Supplied information —
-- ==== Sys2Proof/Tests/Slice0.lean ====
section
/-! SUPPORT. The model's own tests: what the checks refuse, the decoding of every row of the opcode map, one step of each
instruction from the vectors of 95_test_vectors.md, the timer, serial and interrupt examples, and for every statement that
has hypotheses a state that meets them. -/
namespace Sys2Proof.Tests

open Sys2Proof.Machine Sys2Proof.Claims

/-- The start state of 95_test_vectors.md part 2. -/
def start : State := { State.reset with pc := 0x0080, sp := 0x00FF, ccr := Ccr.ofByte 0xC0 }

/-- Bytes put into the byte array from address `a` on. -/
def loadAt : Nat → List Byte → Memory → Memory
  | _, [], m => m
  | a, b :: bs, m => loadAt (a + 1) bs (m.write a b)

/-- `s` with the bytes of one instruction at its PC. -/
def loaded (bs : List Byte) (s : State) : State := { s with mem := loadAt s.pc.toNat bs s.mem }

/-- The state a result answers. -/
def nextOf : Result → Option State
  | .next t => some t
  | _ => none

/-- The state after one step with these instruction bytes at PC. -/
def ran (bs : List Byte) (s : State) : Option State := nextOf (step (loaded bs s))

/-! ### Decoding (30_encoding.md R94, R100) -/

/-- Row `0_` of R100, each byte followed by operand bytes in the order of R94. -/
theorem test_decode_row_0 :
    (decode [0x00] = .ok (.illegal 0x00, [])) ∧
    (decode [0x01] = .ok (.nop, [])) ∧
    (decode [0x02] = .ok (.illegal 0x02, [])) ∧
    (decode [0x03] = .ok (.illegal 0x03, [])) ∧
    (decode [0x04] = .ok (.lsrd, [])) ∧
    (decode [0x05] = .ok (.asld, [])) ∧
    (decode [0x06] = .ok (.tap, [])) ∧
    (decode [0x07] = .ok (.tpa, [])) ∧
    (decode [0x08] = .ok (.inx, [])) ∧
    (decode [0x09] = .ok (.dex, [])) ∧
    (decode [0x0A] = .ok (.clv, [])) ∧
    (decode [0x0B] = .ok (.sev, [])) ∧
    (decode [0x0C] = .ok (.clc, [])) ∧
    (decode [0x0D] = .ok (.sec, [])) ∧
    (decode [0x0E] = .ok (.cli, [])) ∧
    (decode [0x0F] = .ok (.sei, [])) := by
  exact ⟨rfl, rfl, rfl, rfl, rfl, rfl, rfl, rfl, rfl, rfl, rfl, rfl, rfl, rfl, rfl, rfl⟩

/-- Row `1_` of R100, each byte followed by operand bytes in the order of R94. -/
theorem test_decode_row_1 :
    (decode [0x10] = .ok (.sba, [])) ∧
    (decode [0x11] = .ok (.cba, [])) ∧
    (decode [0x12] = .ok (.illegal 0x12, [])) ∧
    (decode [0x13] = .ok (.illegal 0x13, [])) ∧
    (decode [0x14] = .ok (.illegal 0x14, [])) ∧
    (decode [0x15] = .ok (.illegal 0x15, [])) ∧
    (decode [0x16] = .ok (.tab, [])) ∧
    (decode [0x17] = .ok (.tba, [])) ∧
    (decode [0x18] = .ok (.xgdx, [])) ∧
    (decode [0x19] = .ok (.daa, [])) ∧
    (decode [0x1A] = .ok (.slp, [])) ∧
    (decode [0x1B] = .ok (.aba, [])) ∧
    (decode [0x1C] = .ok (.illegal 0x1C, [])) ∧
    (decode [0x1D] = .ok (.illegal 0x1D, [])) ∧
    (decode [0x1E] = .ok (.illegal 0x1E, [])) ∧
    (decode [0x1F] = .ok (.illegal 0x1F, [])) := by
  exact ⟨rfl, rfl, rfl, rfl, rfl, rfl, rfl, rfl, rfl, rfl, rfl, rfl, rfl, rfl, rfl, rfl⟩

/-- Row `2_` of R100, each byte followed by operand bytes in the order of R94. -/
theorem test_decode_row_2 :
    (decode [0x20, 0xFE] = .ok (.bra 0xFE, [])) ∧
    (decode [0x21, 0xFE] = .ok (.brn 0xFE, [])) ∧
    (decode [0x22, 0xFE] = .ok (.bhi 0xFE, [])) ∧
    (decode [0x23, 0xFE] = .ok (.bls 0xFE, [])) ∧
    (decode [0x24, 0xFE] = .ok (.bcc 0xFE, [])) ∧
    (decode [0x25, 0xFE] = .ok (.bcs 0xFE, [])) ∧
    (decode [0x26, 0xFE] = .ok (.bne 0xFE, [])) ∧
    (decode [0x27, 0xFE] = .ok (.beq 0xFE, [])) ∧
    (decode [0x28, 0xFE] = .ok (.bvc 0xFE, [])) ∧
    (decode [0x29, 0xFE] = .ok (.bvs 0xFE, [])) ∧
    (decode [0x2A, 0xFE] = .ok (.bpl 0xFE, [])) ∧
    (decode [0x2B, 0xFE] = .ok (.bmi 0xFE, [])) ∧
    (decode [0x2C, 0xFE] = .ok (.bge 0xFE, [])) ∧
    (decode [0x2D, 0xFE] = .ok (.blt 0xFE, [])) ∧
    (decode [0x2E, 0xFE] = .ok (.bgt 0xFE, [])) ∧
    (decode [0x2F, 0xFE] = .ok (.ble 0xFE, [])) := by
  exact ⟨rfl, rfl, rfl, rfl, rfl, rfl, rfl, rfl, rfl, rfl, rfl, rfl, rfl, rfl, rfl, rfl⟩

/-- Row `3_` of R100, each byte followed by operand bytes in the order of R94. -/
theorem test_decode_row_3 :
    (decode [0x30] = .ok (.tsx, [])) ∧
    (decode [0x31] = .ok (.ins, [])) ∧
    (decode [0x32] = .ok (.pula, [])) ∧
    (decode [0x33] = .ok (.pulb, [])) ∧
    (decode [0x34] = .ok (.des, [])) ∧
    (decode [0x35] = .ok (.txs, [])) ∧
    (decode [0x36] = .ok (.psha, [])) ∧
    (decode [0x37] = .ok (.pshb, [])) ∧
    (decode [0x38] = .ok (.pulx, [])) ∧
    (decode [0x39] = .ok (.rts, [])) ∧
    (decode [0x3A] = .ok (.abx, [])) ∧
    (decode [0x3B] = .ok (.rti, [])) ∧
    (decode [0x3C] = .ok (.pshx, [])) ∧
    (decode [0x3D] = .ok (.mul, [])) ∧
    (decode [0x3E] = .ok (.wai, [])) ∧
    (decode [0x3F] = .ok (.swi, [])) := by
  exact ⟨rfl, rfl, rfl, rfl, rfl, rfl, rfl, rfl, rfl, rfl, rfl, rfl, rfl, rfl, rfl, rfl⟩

Work to be completed —
Transcribe exactly the line containing "(decode [0x21, 0xFE]" and all remaining lines of the material, ending with the last one.

Output of the task —
    (decode [0x21, 0xFE] = .ok (.brn 0xFE, [])) ∧
    (decode [0x22, 0xFE] = .ok (.bhi 0xFE, [])) ∧
    (decode [0x23, 0xFE] = .ok (.bls 0xFE, [])) ∧
    (decode [0x24, 0xFE] = .ok (.bcc 0xFE, [])) ∧
    (decode [0x25, 0xFE] = .ok (.bcs 0xFE, [])) ∧
    (decode [0x26, 0xFE] = .ok (.bne 0xFE, [])) ∧
    (decode [0x27, 0xFE] = .ok (.beq 0xFE, [])) ∧
    (decode [0x28, 0xFE] = .ok (.bvc 0xFE, [])) ∧
    (decode [0x29, 0xFE] = .ok (.bvs 0xFE, [])) ∧
    (decode [0x2A, 0xFE] = .ok (.bpl 0xFE, [])) ∧
    (decode [0x2B, 0xFE] = .ok (.bmi 0xFE, [])) ∧
    (decode [0x2C, 0xFE] = .ok (.bge 0xFE, [])) ∧
    (decode [0x2D, 0xFE] = .ok (.blt 0xFE, [])) ∧
    (decode [0x2E, 0xFE] = .ok (.bgt 0xFE, [])) ∧
    (decode [0x2F, 0xFE] = .ok (.ble 0xFE, [])) := by
  exact ⟨rfl, rfl, rfl, rfl, rfl, rfl, rfl, rfl, rfl, rfl, rfl, rfl, rfl, rfl, rfl, rfl⟩

/-- Row `3_` of R100, each byte followed by operand bytes in the order of R94. -/
theorem test_decode_row_3 :
    (decode [0x30] = .ok (.tsx, [])) ∧
    (decode [0x31] = .ok (.ins, [])) ∧
    (decode [0x32] = .ok (.pula, [])) ∧
    (decode [0x33] = .ok (.pulb, [])) ∧
    (decode [0x34] = .ok (.des, [])) ∧
    (decode [0x35] = .ok (.txs, [])) ∧
    (decode [0x36] = .ok (.psha, [])) ∧
    (decode [0x37] = .ok (.pshb, [])) ∧
    (decode [0x38] = .ok (.pulx, [])) ∧
    (decode [0x39] = .ok (.rts, [])) ∧
    (decode [0x3A] = .ok (.abx, [])) ∧
    (decode [0x3B] = .ok (.rti, [])) ∧
    (decode [0x3C] = .ok (.pshx, [])) ∧
    (decode [0x3D] = .ok (.mul, [])) ∧
    (decode [0x3E] = .ok (.wai, [])) ∧
    (decode [0x3F] = .ok (.swi, [])) := by
  exact ⟨rfl, rfl, rfl, rfl, rfl, rfl, rfl, rfl, rfl, rfl, rfl, rfl, rfl, rfl, rfl, rfl⟩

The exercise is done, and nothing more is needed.